▸ YOUR TASK: Go line by line through the data and copy those with the word "adms".

──────── DATA SECTION ────────

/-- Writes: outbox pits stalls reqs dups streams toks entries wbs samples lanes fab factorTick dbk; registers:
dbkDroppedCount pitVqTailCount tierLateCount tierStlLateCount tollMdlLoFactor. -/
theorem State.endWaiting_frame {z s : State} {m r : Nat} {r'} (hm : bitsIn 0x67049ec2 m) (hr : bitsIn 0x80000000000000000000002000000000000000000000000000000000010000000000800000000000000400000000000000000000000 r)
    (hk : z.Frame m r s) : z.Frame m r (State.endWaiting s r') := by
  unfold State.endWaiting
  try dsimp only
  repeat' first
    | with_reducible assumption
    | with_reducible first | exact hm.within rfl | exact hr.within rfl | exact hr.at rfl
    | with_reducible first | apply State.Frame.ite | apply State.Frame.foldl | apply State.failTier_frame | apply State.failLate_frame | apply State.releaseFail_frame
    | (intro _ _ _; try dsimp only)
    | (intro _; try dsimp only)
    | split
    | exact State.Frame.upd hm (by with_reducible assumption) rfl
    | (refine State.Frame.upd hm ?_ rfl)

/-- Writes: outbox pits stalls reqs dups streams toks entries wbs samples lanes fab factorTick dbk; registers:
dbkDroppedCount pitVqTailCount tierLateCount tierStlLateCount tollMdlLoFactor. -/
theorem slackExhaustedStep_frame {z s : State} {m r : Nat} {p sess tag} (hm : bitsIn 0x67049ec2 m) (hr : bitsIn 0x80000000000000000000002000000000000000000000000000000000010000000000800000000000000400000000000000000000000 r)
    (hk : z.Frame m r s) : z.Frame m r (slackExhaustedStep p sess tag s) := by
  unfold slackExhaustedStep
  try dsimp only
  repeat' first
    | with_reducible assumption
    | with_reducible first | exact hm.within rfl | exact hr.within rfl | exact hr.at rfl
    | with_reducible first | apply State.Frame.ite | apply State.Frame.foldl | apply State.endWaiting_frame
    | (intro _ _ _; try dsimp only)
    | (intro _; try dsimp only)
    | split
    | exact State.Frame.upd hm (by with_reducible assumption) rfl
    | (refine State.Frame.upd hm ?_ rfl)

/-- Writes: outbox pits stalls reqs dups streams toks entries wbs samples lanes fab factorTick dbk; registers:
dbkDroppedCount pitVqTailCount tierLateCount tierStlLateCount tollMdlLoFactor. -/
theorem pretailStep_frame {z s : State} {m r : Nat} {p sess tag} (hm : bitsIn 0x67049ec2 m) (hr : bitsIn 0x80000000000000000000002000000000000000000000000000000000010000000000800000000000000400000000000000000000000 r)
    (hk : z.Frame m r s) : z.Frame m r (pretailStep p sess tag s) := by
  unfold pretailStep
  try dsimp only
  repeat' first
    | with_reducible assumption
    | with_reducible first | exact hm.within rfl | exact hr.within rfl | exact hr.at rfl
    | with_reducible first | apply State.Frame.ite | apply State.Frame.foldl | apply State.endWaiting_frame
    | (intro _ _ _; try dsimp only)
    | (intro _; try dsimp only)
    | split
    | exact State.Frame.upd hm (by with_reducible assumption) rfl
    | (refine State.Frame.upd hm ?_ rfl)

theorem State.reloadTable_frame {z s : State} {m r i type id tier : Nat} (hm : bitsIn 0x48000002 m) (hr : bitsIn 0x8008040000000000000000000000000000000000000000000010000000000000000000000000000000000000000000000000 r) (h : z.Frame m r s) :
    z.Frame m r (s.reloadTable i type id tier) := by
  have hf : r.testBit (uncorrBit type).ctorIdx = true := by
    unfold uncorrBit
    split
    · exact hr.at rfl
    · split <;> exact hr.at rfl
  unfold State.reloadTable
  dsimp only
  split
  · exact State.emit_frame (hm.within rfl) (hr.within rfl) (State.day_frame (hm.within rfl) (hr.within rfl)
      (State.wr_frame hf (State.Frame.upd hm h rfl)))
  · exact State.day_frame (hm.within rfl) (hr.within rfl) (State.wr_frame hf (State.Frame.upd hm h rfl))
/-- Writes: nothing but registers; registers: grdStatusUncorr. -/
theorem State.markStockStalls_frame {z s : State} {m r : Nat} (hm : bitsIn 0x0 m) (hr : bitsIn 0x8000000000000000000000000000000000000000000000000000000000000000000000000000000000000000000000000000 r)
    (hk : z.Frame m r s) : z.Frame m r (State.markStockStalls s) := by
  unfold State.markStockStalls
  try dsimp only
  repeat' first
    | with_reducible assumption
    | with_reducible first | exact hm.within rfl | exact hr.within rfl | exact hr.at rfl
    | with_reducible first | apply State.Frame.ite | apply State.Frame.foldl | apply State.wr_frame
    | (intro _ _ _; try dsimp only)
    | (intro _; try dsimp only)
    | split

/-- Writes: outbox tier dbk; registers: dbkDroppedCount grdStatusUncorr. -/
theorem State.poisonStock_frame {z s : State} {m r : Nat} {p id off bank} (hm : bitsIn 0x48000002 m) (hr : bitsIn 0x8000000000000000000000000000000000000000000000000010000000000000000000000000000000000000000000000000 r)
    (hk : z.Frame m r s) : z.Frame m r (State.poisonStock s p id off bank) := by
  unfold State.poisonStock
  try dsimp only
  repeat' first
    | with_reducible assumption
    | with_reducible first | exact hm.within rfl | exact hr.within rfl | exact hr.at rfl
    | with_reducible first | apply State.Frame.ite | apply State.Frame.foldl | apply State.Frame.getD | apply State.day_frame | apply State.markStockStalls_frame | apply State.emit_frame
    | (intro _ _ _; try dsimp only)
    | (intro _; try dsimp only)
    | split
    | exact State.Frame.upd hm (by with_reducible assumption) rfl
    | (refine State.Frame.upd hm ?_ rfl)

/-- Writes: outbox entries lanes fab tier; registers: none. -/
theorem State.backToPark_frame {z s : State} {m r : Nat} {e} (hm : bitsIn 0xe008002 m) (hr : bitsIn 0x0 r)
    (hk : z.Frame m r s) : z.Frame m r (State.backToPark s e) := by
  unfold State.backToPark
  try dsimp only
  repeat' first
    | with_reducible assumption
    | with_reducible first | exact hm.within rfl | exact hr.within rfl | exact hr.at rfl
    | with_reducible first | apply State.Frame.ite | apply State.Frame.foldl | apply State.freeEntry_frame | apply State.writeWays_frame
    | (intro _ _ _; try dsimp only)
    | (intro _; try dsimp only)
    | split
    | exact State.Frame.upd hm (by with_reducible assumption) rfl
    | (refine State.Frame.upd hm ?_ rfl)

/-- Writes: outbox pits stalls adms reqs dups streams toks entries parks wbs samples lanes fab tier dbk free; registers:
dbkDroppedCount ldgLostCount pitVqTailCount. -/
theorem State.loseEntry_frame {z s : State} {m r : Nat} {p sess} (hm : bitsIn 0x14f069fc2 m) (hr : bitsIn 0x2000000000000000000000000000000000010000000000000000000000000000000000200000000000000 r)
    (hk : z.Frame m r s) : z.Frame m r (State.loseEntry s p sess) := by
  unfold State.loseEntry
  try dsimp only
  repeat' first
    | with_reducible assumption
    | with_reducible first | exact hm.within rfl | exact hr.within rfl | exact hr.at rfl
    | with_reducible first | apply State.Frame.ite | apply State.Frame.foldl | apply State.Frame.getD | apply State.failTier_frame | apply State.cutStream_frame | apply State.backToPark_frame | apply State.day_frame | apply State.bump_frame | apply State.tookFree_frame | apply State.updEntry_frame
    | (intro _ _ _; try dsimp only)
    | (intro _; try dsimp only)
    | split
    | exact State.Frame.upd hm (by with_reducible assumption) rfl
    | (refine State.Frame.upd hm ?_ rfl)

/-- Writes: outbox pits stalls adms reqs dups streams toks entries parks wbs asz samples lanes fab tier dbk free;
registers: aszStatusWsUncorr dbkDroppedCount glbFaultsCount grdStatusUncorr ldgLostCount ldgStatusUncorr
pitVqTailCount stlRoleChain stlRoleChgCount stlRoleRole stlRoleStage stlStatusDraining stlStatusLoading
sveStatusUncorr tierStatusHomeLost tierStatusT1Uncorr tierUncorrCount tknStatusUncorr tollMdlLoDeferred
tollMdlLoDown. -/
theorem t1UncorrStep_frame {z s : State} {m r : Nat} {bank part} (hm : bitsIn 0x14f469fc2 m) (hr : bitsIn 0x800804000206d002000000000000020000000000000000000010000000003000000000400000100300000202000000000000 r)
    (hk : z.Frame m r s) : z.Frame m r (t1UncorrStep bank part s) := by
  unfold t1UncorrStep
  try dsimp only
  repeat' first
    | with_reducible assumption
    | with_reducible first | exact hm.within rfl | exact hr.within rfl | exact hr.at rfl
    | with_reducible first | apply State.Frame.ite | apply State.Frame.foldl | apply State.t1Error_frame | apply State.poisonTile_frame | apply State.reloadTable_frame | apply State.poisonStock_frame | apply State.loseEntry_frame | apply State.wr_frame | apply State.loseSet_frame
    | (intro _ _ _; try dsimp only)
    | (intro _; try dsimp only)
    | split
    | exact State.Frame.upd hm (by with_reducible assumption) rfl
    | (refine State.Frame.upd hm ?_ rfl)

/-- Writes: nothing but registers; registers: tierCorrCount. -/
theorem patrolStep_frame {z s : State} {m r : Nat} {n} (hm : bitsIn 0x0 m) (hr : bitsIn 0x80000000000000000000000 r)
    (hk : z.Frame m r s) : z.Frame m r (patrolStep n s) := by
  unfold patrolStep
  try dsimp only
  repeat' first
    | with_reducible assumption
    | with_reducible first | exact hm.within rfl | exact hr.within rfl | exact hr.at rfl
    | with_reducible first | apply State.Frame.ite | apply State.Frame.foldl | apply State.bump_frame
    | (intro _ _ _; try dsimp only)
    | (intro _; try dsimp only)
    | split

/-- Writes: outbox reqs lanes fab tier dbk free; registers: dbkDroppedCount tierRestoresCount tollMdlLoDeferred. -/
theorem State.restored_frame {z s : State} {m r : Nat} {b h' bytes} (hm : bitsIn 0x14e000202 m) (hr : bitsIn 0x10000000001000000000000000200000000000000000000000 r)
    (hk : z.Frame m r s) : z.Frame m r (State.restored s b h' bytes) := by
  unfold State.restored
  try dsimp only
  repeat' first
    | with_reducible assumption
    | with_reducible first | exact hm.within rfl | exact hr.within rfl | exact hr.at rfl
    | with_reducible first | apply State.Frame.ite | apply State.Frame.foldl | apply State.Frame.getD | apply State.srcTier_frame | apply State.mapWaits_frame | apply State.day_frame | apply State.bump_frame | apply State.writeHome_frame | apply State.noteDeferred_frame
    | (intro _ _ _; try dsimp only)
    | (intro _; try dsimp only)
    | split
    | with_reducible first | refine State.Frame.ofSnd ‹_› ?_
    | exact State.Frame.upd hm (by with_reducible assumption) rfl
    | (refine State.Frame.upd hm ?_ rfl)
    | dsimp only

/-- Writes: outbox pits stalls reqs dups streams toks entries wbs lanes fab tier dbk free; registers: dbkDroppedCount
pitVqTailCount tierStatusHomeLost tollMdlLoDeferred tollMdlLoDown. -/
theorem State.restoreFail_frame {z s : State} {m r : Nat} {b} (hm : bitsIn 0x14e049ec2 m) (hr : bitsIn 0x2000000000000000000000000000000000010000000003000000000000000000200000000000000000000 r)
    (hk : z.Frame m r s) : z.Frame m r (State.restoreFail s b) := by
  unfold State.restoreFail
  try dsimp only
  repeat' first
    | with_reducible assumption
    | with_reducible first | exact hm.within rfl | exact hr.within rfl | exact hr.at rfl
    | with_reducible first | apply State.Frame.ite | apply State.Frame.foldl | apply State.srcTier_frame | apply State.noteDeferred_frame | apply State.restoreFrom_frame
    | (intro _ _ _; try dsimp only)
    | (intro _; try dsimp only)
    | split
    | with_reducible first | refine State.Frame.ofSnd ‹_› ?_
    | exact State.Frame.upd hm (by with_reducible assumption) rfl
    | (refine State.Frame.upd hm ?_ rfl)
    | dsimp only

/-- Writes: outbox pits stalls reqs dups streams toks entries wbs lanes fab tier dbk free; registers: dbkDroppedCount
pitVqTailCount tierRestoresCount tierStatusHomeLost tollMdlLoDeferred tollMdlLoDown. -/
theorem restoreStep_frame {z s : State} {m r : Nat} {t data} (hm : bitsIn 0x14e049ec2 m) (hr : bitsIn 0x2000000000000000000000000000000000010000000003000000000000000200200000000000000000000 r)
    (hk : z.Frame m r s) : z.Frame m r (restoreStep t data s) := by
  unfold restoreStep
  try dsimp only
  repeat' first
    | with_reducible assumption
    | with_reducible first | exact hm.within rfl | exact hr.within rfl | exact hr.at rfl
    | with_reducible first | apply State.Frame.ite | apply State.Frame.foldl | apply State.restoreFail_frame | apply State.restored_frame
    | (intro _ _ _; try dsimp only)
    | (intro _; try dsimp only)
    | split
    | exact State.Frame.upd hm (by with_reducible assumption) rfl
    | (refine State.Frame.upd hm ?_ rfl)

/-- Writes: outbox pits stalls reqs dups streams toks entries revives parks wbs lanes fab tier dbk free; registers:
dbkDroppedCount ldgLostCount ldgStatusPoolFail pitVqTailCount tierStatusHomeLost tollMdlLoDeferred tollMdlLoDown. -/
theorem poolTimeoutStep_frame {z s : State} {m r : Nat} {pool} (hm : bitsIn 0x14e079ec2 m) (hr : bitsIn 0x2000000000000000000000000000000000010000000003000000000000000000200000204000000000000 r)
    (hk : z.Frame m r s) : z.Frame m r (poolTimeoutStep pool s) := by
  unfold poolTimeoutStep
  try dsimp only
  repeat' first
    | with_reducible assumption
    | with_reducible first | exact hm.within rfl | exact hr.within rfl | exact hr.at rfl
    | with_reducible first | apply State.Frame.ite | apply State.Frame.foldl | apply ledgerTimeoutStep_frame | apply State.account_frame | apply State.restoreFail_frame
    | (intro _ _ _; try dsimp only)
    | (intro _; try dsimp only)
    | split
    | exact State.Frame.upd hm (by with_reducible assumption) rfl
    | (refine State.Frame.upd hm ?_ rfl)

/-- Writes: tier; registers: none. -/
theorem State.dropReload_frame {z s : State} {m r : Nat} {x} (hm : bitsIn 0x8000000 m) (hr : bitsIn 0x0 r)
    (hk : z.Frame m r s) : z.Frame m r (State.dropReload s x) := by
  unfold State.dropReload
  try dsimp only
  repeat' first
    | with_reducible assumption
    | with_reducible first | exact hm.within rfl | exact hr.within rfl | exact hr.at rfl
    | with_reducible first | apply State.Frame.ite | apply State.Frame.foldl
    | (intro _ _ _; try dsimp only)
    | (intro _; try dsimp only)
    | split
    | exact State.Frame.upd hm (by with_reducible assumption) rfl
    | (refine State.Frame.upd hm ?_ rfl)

────────
──────── DATA SECTION ────────

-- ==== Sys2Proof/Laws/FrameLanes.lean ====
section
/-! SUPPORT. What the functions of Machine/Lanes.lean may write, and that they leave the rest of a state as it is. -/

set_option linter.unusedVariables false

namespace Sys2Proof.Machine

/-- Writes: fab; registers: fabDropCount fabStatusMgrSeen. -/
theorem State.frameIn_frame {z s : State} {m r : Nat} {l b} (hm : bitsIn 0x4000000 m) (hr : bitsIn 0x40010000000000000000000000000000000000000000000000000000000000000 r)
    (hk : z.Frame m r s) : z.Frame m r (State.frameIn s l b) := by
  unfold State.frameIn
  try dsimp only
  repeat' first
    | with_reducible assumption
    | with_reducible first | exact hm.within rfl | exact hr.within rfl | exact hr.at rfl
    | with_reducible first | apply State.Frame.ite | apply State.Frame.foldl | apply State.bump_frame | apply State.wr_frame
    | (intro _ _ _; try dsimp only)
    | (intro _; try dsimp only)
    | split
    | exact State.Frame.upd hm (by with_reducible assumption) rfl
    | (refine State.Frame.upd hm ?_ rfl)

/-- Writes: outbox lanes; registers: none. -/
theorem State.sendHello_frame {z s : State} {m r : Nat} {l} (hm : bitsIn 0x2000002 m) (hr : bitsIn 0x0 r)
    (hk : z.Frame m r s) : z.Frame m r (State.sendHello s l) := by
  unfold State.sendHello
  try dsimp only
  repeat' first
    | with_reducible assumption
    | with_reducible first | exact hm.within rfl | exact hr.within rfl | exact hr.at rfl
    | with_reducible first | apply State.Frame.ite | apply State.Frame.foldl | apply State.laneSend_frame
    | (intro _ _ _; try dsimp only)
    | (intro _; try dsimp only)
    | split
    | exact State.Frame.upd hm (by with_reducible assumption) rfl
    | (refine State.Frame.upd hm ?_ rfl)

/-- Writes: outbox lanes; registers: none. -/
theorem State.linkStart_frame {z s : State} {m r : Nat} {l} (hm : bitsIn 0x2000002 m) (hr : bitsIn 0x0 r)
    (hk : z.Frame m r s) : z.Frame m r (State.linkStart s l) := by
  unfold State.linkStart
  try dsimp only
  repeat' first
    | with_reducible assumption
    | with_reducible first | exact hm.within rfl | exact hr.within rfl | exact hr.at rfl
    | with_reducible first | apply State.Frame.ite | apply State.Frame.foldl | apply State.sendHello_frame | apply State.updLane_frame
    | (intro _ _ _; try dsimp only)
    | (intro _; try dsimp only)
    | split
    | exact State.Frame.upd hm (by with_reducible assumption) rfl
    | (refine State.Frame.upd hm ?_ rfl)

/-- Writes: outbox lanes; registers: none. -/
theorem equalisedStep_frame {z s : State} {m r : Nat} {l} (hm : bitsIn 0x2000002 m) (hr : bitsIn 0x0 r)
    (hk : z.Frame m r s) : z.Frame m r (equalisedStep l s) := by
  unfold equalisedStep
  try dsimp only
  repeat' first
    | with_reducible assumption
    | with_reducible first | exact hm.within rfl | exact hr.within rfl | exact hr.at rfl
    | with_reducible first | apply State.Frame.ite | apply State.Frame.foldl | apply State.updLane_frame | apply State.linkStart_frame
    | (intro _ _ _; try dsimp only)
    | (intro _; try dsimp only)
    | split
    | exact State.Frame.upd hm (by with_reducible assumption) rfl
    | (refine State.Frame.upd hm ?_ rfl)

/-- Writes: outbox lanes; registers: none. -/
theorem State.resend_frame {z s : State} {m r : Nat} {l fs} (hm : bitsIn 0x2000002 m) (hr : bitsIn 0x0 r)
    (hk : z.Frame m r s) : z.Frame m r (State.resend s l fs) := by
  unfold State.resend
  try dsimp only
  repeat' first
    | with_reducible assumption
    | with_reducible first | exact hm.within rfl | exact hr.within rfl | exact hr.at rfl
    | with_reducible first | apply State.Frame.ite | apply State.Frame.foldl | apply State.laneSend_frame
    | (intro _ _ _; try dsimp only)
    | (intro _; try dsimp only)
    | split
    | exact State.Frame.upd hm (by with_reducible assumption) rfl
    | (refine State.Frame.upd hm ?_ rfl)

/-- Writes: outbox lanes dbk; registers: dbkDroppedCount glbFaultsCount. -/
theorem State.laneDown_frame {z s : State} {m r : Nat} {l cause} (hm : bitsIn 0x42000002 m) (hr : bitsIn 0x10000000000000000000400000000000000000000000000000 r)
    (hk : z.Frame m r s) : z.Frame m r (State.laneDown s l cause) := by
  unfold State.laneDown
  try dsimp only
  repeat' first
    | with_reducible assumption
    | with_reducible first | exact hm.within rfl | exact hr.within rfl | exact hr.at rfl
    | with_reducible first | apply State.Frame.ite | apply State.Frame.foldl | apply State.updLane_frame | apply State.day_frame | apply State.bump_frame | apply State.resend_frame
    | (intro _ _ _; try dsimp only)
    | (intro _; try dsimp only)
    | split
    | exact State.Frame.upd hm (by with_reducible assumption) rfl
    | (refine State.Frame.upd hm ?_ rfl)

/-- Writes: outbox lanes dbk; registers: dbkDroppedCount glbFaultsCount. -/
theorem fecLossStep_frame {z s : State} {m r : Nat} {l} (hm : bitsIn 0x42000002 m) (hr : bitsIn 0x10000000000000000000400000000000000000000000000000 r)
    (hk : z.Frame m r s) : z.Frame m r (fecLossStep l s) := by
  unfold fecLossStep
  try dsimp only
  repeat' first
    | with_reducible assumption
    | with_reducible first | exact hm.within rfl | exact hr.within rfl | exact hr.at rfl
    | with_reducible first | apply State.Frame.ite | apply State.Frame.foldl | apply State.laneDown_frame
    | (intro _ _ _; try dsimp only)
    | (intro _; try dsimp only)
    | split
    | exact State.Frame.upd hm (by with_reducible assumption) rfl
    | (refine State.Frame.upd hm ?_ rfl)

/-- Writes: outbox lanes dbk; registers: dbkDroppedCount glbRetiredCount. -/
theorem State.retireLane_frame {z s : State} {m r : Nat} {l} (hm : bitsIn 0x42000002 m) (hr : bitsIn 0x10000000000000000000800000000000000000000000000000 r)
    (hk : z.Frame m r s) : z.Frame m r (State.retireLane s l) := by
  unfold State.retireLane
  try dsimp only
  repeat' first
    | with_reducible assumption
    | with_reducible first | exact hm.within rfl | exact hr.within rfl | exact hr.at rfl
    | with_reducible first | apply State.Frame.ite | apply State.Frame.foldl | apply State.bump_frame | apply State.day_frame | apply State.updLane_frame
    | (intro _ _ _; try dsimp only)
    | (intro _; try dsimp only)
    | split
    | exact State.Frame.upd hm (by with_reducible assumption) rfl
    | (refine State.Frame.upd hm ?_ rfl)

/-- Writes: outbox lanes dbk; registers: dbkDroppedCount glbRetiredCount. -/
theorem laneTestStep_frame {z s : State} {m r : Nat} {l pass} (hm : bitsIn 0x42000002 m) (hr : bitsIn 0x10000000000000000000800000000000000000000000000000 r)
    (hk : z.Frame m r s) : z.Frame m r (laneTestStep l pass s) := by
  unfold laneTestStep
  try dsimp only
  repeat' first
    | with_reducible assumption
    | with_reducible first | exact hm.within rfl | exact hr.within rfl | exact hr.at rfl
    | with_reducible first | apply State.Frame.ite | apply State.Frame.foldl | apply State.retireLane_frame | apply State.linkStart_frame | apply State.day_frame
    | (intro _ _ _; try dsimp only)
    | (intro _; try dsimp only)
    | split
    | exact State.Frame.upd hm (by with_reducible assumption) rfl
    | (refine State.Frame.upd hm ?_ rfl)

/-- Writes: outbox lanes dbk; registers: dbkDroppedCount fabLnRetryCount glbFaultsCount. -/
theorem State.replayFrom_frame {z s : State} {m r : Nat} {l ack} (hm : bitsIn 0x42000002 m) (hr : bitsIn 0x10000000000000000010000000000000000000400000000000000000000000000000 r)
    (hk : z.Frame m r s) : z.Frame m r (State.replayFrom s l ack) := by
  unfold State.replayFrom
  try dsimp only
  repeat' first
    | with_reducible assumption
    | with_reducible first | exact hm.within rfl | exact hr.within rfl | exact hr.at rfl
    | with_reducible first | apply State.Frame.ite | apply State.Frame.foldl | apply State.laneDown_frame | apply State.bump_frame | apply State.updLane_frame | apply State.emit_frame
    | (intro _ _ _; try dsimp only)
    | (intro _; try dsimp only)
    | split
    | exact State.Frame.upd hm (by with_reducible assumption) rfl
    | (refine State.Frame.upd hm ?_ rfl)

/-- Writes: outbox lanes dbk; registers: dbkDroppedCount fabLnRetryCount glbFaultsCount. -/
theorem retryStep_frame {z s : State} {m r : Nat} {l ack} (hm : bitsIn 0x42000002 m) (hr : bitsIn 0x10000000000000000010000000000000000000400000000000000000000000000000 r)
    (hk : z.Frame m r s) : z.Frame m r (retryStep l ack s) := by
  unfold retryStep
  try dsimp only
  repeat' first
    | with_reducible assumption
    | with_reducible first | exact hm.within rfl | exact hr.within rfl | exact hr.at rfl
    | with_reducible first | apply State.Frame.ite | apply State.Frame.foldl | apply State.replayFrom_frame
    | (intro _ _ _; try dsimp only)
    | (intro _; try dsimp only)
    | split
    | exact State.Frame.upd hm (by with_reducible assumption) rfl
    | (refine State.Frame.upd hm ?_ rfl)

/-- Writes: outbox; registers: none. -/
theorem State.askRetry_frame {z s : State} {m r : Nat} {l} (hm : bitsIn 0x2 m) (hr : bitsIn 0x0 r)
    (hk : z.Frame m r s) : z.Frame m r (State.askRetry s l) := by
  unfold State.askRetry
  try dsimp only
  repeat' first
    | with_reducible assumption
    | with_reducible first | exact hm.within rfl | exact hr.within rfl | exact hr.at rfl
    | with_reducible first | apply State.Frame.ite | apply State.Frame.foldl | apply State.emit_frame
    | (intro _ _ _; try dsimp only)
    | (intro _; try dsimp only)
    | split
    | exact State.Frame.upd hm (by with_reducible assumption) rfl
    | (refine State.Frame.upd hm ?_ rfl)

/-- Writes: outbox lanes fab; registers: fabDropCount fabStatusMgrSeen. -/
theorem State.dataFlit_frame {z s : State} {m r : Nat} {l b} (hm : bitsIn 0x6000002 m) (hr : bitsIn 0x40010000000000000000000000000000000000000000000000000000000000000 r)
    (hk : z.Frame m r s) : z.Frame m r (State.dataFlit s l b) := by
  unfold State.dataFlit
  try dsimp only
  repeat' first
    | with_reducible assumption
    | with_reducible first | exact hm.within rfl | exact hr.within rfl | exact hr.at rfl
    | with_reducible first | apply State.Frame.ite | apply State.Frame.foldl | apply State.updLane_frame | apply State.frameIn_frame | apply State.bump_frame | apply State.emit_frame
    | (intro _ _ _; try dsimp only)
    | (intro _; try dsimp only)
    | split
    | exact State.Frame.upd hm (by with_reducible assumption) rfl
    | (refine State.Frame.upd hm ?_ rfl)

────────

▸ RESPONSE BELOW:
/-- Writes: outbox pits stalls adms reqs dups streams toks entries parks wbs samples lanes fab tier dbk free; registers:
/-- Writes: outbox pits stalls adms reqs dups streams toks entries parks wbs asz samples lanes fab tier dbk free;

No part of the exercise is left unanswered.